I See, I Hear, I Touch

Learning styles are simply various approaches or ways of learning. While some people are auditory and learn by hearing, others may learn more effectively by visualizing or seeing pictures in order to retain images. Still others learn by physically manipulating an object to fully understand them. Knowing your child’s learning style will help you select the best curriculum suited for your child and also help you develop coping strategies to compensate for their weaknesses and capitalize on their strengths. There is no right or wrong learning style. Most children show a preference for one of the following basic learning styles: visual, auditory, kinesthetic/ manipulative. It is not uncommon to show a combination of two learning styles; the primary and secondary learning style. Parents also show a preference for one of these learning styles. It is not unusual for parents to prefer a different style of learning than their child. In order to work effectively with your child it is important to understand your own learning style. Go here to take a free learning style quiz. Go here to see a chart identifying the different styles.

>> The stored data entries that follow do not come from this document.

/-- Bring the entries of a list up to date, one after the other. -/
def updatePhases (die base : Nat) : List (Nat × Phase) → State → State
  | [], s => s
  | (n, p) :: r, s =>
    let pa := base + 4096 * n
    if !p.fresh && p.launches == 0 && p.counts.all (fun c => c.2 == (0, 0)) then updatePhases die base r s else
      match gatherLines (placerAgent die) ((List.range 32).map (pa / 128 + ·)) s with
      | (some s0, _) =>
        let s1 := putLines s0 die 33 pa (phaseBytes p (readBytes s0.mem pa 4096) (now s))
        let counts := ((presentPhases s1 die).filter fun q => q.2 == n).map fun q => (q.1 % 128, (0, 0))
        updatePhases die base r (modPlacer s1 die fun x =>
          { x with phases := place x.phases n { p with fresh := false, launches := 0, counts := counts } })
      | (none, s1) => dueOnce s1 .phaseTableUpdate { n0 := die, flag := true }

/-- The idle cycles of the phases that have had a resident group since the last update, a free number for each phase and core (R116). -/
def idlePhases (s : State) (die : Nat) : State :=
  let counted := (placerOf s die).phases.flatMap fun p => p.2.counts.map fun c => (128 * die + c.1, p.1)
  (dedup (counted ++ presentPhases s die)).foldl (fun s p =>
    let (v, s) := takeFree s
    countPhase s p.1 p.2 0 v) s

/-- PHASE_TABLE_UPDATE: the placement unit of die `n0` adds what it has counted into the changed entries of the phase table (R117); the update
of an entry is one event, so its SEQ reads even. -/
def execPhaseTableUpdate (s : State) : Out :=
  let die := s.args.n0
  let p := placerOf s die
  if !(p.phaseBase.getLsbD 63) then .next (if s.args.flag then s else later s 1000000 .phaseTableUpdate { n0 := die }) else
    let s0 := if s.args.flag then s else idlePhases s die
    let s1 := updatePhases die (p.phaseBase.toNat % 2 ^ 52 / 2 ^ 18 * 2 ^ 18) (placerOf s0 die).phases s0
    .next (if s.args.flag then s1 else later s1 1000000 .phaseTableUpdate { n0 := die })

end Sys2Proof.Machine
end

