-- ==== Sys2Proof/Machine/Memory.lean ====
section
/-! DEFINITION.  Memory, scratchpad, atomic and reduction instructions, cache hints and modulo registers (R412 to R430, R437). -/

namespace Sys2Proof.Machine

/-! ## Addresses (R347, R348, R255) -/

/-- The signed increment of a post-increment literal (R348). -/
def incOf (lit : Word) : Int := (lit.extractLsb' 0 19).toInt

/-- The literal wraps in a modulo register (R348). -/
def modOf (lit : Word) : Bool := lit.getLsbD 31

/-- Effective address of a global mode (R347): the pair, plus the sign-extended literal when P = 0. -/
def globalEa (s : State) (a : RegIx) (off : Word) (g : Group) (t : Nat) : Dword := srcPair s.iss g t a.toNat + off.signExtend 64

/-- Effective address of a scratchpad mode (R347): the register plus the literal, modulo 2^32. -/
def scratchEa (s : State) (a : RegIx) (off : Word) (g : Group) (t : Nat) : Dword := (srcVal s.iss g t a.toNat + off).setWidth 64

/-- The offset a literal adds: none with post-increment (R348). -/
def offsetOf (p : BitVec 1) (lit : Word) : Word := if p == 1#1 then 0#32 else lit

/-- The address registers a global post-increment writes (R347). -/
def globalPost (s : State) (a : RegIx) (p : BitVec 1) (lit : Word) (g : Group) (t : Nat) : List (Nat × Reg) :=
  if p == 1#1 then
    let v := srcPair s.iss g t a.toNat + BitVec.ofInt 64 (incOf lit)
    [(a.toNat, ⟨loWord v, 12#4⟩), (a.toNat + 1, ⟨hiWord v, 12#4⟩)]
  else []

/-- R255: the offset after a post-increment through base and length. -/
def wrapOffset (base len : Nat) (a inc : Int) : Nat :=
  if len == 0 then ((a + inc) % 2 ^ 19).toNat else ((base : Int) + (a + inc - base) % len).toNat

/-- The address register a scratchpad post-increment writes (R255, R347). -/
def scratchPost (s : State) (a : RegIx) (p : BitVec 1) (m : BitVec 3) (lit : Word) (g : Group) (t : Nat) : List (Nat × Reg) :=
  if p == 1#1 then
    let md := if modOf lit then nth (0, 0) g.modulo m.toNat else (0, 0)
    [(a.toNat, ⟨BitVec.ofNat 32 (wrapOffset md.1 md.2 (srcVal s.iss g t a.toNat).toNat (incOf lit) % 2 ^ 19), 12#4⟩)]
  else []

/-! ## Inside a region (R237 to R239, R437, R442, R450, R454) -/

/-- An access whose scope tag or whose line a region does not allow (R239, R437, R446). -/
def scopeVerdict (s : State) (a : Access) (g : Group) (_ : Nat) (va : Nat) : Option Nat :=
  let wide := (match a.acq with | some c => 1 ≤ c | none => false) || (match a.rel with | some c => 1 ≤ c | none => false)
  if wide then some 0x0C
  else if a.scratch || (a.kind = .read && !a.spec) then none
  else match resolveFor s s.iss.cid g va a.kind with
    | .hit e => if uncached e then some 0x0C else none
    | _ => none

/-- The line of memory, or the span of scratchpad, that an access of a region adds to the sets of R442. -/
def regionLine (s : State) (a : Access) (g : Group) (va : Nat) : Option (Bool × Nat) :=
  if a.scratch then (teamOf s g.team).map fun tm => (true, scratchAddr tm va / 128)
  else match resolveFor s s.iss.cid g va a.kind with
    | .hit e => some (false, placeOf s e va / 128)
    | _ => none

/-- The lines that the lanes of `e` before lane t, in regions, add with the same issue (R442). -/
def regionPlan (s : State) (a : Access) (g : Group) (e : Lanes) (ea : Nat → Dword) (t : Nat) : List (Bool × Nat) :=
  (lanesOf (regionLanes g e)).filterMap fun u => if u < t then regionLine s a g (ea u).toNat else none

/-- The lines of memory that unfinished atomics of the group's regions will store to (R237, R442). -/
def atomicLines (s : State) (g : Group) : List (Bool × Nat) :=
  g.ops.flatMap fun o => match accessOf o.instr with
    | some a => if a.kind = .atomic then (lanesOf (o.todo &&& o.inTry)).filterMap fun u => regionLine s a g (nth 0#64 o.addrs u).toNat else []
    | none => []

/-- One more line in a set of 256 would pass its limit (R442). -/
def overLimit (l : List (Bool × Nat)) (x : Bool × Nat) : Bool := !(l.contains x) && 256 ≤ (dedup l).length

/-- Abort code of a lane whose access a region does not allow, or whose limits it would pass; none when it may go on (R450 part 4).
`va` is the effective address, and `plan` the lines that the lanes before it add with the same issue. -/
def regionVerdict (s : State) (i : Instr) (a : Access) (g : Group) (t : Nat) (va : Nat) (plan : List (Bool × Nat)) : Option Nat :=
  match (threadOf g t).region with
  | none => none
  | some r =>
    if a.scratch then
      match regionLine s a g va with
      | some l => if a.kind = .write && overLimit (writeLines g ++ atomicLines s g ++ plan) l then some 0x04 else none
      | none => none
    else if a.kind = .read && !a.spec then none
    else
      match resolveFor s s.iss.cid g va a.kind with
      | .hit e =>
        let pa := placeOf s e va
        let l := (false, pa / 128)
        if !(redFormat i == 0) && pteComm e.leaf == redFormat i then some 0x0A
        else if (!(a.kind = .read) && overLimit (writeLines g ++ atomicLines s g ++ plan) l) ||
                (!(a.kind = .write) && overLimit ((loadLines g).map ((false, ·)) ++ plan) l) then some 0x04
        else if !(a.kind = .read) && r.loadSpans.any fun x => x.1 < pa + a.size && pa < x.1 + x.2 then some 0x03
        else none
      | _ => none

/-- What a lane in a region does at issue: a .spec load and an atomic join the load set, and a store is buffered (R237, R239, R452). -/
def regionIssue (s : State) (a : Access) (op : Nat) (va : Nat) (g : Group) (t : Nat) (data : List Byte) : Group :=
  let place? := if a.scratch then (teamOf s g.team).map fun tm => (true, scratchAddr tm va) else
    match resolveFor s s.iss.cid g va a.kind with
    | .hit e => some (false, placeOf s e va)
    | _ => none
  match place? with
  | none => g
  | some (sc, pa) =>
    modThread g t fun th => { th with region := th.region.map fun r =>
      if a.kind = .write then
        { r with writes := r.writes ++ (List.range a.size).map (fun k => ⟨sc, pa + k, nth 0#8 data k⟩), ops := r.ops ++ [op] }
      else if a.spec || a.kind = .atomic then
        { r with loads := if r.loads.contains (pa / 128) then r.loads else r.loads ++ [pa / 128], loadSpans := r.loadSpans ++ [(pa, a.size)] }
      else r }

/-- Lanes in a region for which a verdict gives an abort code abort, in ascending lane order; the verdict sees the lanes that still go on. -/
def verdictLanes (verdict : State × Lanes → Group → Nat → Option Nat) (p : State × Lanes) : State × Lanes :=
  match issGroup p.1 with
  | none => p
  | some g =>
    (lanesOf (regionLanes g p.2)).foldl (fun q t =>
      match issGroup q.1 with
      | none => q
      | some g =>
        if !(q.2.getLsbD t) || !(inRegion g t) then q else
          match verdict q g t with
          | some code =>
            let s1 := abortThread q.1 q.1.iss.cid q.1.iss.slot t code 0 0#64
            (s1, stillThere s1 (q.2 &&& ~~~(oneLane t)))
          | none => q) p

/-- The lanes of an access that abort with SCOPE (R450 part 4). -/
def scopeLanes (a : Access) (ea : Group → Nat → Dword) (p : State × Lanes) : State × Lanes :=
  verdictLanes (fun q g t => scopeVerdict q.1 a g t (ea g t).toNat) p

/-- The lanes of an access that abort for what follows REGLOG in R450 part 4: each counts what the lanes before it add (R442). -/
def regionLanesCheck (i : Instr) (a : Access) (ea : Group → Nat → Dword) (p : State × Lanes) : State × Lanes :=
  verdictLanes (fun q g t => regionVerdict q.1 i a g t (ea g t).toNat (regionPlan q.1 a g q.2 (ea g) t)) p

/-! ## Issue (R350) -/

/-- MISALIGN of a global access: the address, when it is no multiple of the alignment (R413). -/
def globalBad (size : Nat) (ea : Group → Nat → Dword) (g : Group) (t : Nat) : Option Nat :=
  if (ea g t).toNat % size == 0 then none else some (ea g t).toNat

/-- MISALIGN of a scratchpad access: the cases of R252. -/
def scratchBad (s : State) (size : Nat) (ea : Group → Nat → Dword) (g : Group) (t : Nat) : Option Nat :=
  let v := (ea g t).toNat
  let within := match teamOf s g.team with | some tm => inRun tm v size | none => false
  if v < 2 ^ 19 && within && v % size == 0 then none else some (v % 2 ^ 19)

/-- Page faults that a store, an atomic or a .spec load in a region meets at issue (R447). -/
def regionFault (a : Access) (s : State) (ea : Group → Nat → Dword) (g : Group) (t : Nat) : Option Nat :=
  if a.scratch || !(inRegion g t) || (a.kind = .read && !a.spec) then none else
    match resolveFor s s.iss.cid g (ea g t).toNat a.kind with
    | .fault _ _ => some (ea g t).toNat
    | _ => none

/-- Table lines with uncorrectable data that such an access meets (R170, R447). -/
def regionUnread (a : Access) (s : State) (ea : Group → Nat → Dword) (g : Group) (t : Nat) : Option Nat :=
  if a.scratch || !(inRegion g t) || (a.kind = .read && !a.spec) then none else
    match resolveFor s s.iss.cid g (ea g t).toNat a.kind with
    | .unreadable => some (ea g t).toNat
    | _ => none

/-- An STS writes its bytes when it issues; a .set fills its granule in the same event (R236, R254, R417, R421). -/
def storeScratch (s : State) (i : Instr) (a : Access) (va : Dword) (src : Nat → Reg) : State :=
  match (issGroup s).bind fun g => teamOf s g.team with
  | none => s
  | some tm =>
    let pa := scratchAddr tm va.toNat
    let data := storeBytes s.iss.cid i a src
    modCore s s.iss.cid fun c => let c1 := writeScratch c pa data; if a.sets then setFull c1 [pa / 16] else c1

/-- Issue of a scratchpad store for the lanes E (R236, R237, R417): lanes outside regions write at once; the stores of the others are buffered, and
while one of them is, the instruction is attached to its flag (R256). -/
def scratchStore (i : Instr) (a : Access) (ea : Nat → Dword) (src : Nat → Nat → Reg) (er : Lanes) (updates : Group → Group) (s : State) (e : Lanes) :
    State :=
  let (op, s1) := takeId ((lanesOf (e &&& ~~~er)).foldl (fun s t => storeScratch s i a (ea t) (src t)) s)
  onGroup s1 fun h =>
    let h := (lanesOf er).foldl (fun h t => regionIssue s a op (ea t).toNat h t (storeBytes s.iss.cid i a (src t))) (noteSpec e h)
    let h := if er = 0#32 then (if s.iss.replay then completeFlag h s.iss.flag else h)
      else { attachIssue s.iss h with storesOut := h.storesOut ++ [(op, s.iss.flag, (lanesOf er).length)] }
    advance s.iss (lengthOf i) e (updates h)

/-- Issue of a load, store, atomic or reduction (R350, R412): the checks of step 8, the post-increment, and the access of each lane.
A lane in a region buffers its store at once (R237); a scratchpad store is performed at once; every other lane's access is sent. -/
def access (i : Instr) (s : State) (a : Access) (ea : Group → Nat → Dword) (post : Group → Nat → List (Nat × Reg)) : Out :=
  issueScoped (scopeLanes a ea) i s fun s e =>
    let p1 := regionLanesCheck i a ea (s, e)
    let p2 := operandCheck 0x07 true (if a.scratch then scratchBad p1.1 a.size ea else globalBad (alignOf i a) ea) p1
    let p3 := operandCheck 0x08 true (regionFault a p2.1 ea) p2
    let p4 := operandCheck 0x12 true (regionUnread a p3.1 ea) p3
    let e := p4.2
    let s := p4.1
    match issGroup s with
    | none => s
    | some g =>
      if e = 0#32 then s else
        let er := regionLanes g e
        let updates := fun (h : Group) =>
          if s.iss.replay then h else (lanesOf e).foldl (fun h t => (post g t).foldl (fun h w => writeReg h t w.1 w.2) h) h
        if a.kind = .write then
          let plain := e &&& ~~~er
          if a.scratch then scratchStore i a (ea g) (srcReg s.iss g) er updates s e
          else
            let (op, s1) := beginOp i s plain (ea g)
            let s2 := onGroup s1 fun h =>
              let h := (lanesOf er).foldl (fun h t => regionIssue s a op (ea g t).toNat h t (storeBytes s.iss.cid i a (srcReg s.iss g t))) h
              let h := { h with ops := h.ops.filter (fun o => !(o.id == op && o.todo = 0#32)),
                                storesOut := h.storesOut ++ [(op, s.iss.flag, (lanesOf e).length)] }
              advance s.iss (lengthOf i) e (updates h)
            (lanesOf plain).foldl (fun s t => attempt s s.iss.cid s.iss.slot op t) s2
        else
          let (op, s1) := beginOp i s e (ea g)
          let s2 := onGroup s1 fun h =>
            let h := (lanesOf er).foldl (fun h t => regionIssue s a op (ea g t).toNat h t []) h
            let h := advance s.iss (lengthOf i) e (updates h)
            if a.waits then waitLanes e (.op op) h else h
          (lanesOf e).foldl (fun s t => due s .loadComplete { n0 := s.iss.cid, n1 := s.iss.slot, n2 := op, n3 := t }) s2

/-- Nothing is written back. -/
def noPost (_ : Group) (_ : Nat) : List (Nat × Reg) := []

/-- ld.SIZE (R416). -/
def execLd (x : Bool) (d a : RegIx) (z : BitVec 3) (s : State) : Out :=
  match accessOf (.ld x d a z) with
  | some ac => access (.ld x d a z) s ac (globalEa s a 0#32) noPost
  | none => .next s

/-- ld.SIZE with offset or post-increment (R416). -/
def execLdLit (x : Bool) (d a : RegIx) (p : BitVec 1) (m z : BitVec 3) (lit : Word) (s : State) : Out :=
  match accessOf (.ldLit x d a p m z lit) with
  | some ac => access (.ldLit x d a p m z lit) s ac (globalEa s a (offsetOf p lit)) (globalPost s a p lit)
  | none => .next s

/-- ld.spec.SIZE (R420). -/
def execLdSpec (x : Bool) (d a : RegIx) (z : BitVec 3) (s : State) : Out :=
  match accessOf (.ldSpec x d a z) with
  | some ac => access (.ldSpec x d a z) s ac (globalEa s a 0#32) noPost
  | none => .next s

We all know that no two people learn the same way, so it will definitely benefit you and your child to identify his unique learning style and adapt your curriculum to fit his needs. Perhaps you have a visual/tactile child who enjoys playing online games. What if your child  enjoys reading, writing stories, solitary activities, or playing word games? Then consider learning activities and experiences that incorporate those types of learning skills. If your child can’t sit still for long and prefers socializing, playing group games, or being out-of-doors, take that into consideration when you select his curriculum. Depending upon your observations, your child may best learn from visual, auditory, or tactile experiences. He may best benefit from short, to-the-point lessons, or he may be more project-oriented. If you have a little artist in your midst, then he may need illustrations, diagrams, maps, or models incorporated into his curriculum. Take time to jot your observations down and adjust his curriculum to fit his learning needs.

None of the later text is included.